TASK TO COMPLETE :: The lines to return are those below that contain the word "response".

Collected data ::
- - -
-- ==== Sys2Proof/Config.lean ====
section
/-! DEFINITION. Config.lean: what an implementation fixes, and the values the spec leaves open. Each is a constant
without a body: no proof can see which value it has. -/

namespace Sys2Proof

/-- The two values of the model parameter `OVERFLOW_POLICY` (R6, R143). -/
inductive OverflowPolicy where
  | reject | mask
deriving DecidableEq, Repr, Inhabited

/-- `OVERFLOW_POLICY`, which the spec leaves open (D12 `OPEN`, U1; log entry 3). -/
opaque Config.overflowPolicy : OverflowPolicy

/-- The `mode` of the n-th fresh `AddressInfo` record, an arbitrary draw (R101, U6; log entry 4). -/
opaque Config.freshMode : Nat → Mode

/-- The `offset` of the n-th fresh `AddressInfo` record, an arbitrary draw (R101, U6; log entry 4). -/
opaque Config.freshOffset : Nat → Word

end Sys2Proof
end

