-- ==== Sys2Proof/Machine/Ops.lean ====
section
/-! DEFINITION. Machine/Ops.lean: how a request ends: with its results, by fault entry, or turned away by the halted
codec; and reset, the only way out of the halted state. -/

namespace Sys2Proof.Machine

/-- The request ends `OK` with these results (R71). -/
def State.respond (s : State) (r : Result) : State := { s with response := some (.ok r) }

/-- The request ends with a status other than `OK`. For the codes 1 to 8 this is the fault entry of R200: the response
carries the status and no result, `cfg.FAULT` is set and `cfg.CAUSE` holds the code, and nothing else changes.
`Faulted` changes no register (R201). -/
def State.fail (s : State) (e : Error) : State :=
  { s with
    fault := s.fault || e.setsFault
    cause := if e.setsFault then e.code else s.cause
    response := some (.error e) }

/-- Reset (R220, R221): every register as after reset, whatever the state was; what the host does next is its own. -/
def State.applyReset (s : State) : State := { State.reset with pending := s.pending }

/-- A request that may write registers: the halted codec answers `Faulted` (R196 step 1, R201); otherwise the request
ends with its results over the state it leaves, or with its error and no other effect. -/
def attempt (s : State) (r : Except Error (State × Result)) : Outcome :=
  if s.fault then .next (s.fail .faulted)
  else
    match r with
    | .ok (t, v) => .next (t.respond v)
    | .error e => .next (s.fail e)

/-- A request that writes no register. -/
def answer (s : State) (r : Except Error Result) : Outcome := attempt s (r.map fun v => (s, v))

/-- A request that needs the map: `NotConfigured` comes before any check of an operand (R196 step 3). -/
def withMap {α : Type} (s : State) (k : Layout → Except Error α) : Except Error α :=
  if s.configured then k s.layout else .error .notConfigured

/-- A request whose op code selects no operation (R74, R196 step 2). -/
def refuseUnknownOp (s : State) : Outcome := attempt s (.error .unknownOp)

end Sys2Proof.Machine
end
- - -
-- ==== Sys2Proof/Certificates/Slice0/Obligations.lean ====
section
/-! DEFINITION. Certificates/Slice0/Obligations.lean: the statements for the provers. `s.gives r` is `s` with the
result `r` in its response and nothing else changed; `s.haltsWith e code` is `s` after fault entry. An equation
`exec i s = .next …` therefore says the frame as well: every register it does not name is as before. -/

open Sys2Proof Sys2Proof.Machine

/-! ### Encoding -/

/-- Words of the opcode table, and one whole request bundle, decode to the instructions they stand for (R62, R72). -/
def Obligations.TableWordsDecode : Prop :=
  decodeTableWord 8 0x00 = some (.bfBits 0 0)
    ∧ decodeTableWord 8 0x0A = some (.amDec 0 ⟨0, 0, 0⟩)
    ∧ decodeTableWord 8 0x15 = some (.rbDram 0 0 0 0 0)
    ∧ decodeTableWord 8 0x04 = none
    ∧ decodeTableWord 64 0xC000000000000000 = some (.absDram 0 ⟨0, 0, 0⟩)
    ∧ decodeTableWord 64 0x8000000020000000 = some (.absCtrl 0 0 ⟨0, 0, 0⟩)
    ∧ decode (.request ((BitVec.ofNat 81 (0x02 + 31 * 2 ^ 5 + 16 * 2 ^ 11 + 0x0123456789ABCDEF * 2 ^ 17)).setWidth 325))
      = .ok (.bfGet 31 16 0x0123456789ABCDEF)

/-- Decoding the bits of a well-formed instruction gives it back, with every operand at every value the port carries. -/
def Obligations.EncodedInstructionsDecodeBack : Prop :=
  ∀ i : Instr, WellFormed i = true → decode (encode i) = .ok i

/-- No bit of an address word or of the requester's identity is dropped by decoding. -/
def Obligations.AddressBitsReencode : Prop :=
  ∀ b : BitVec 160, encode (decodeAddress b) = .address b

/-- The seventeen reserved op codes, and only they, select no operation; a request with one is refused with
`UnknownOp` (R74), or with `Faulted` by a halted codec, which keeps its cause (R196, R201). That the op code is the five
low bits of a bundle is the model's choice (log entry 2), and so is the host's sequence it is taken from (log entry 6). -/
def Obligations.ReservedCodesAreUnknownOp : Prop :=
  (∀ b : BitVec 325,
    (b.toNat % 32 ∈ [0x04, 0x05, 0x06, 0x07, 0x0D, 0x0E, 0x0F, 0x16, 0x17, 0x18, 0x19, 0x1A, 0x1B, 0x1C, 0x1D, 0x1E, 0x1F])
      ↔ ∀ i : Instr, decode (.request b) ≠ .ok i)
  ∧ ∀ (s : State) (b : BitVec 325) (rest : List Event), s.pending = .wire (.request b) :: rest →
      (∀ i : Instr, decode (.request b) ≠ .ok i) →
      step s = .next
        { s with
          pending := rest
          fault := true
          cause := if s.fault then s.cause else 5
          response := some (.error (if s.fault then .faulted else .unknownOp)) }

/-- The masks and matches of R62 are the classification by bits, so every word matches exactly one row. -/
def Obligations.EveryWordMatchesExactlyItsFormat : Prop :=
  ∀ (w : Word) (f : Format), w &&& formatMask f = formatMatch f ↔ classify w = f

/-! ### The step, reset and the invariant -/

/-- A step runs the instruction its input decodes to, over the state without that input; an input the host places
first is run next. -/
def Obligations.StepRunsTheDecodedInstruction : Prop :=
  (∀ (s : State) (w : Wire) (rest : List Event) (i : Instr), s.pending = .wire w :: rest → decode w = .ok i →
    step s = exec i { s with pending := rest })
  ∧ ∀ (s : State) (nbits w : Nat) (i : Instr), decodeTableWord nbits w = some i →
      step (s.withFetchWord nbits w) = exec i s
- - -
TASK SOLUTION ::
def State.respond (s : State) (r : Result) : State := { s with response := some (.ok r) }
/-- The request ends with a status other than `OK`. For the codes 1 to 8 this is the fault entry of R200: the response
    response := some (.error e) }
result `r` in its response and nothing else changed; `s.haltsWith e code` is `s` after fault entry. An equation
          response := some (.error (if s.fault then .faulted else .unknownOp)) }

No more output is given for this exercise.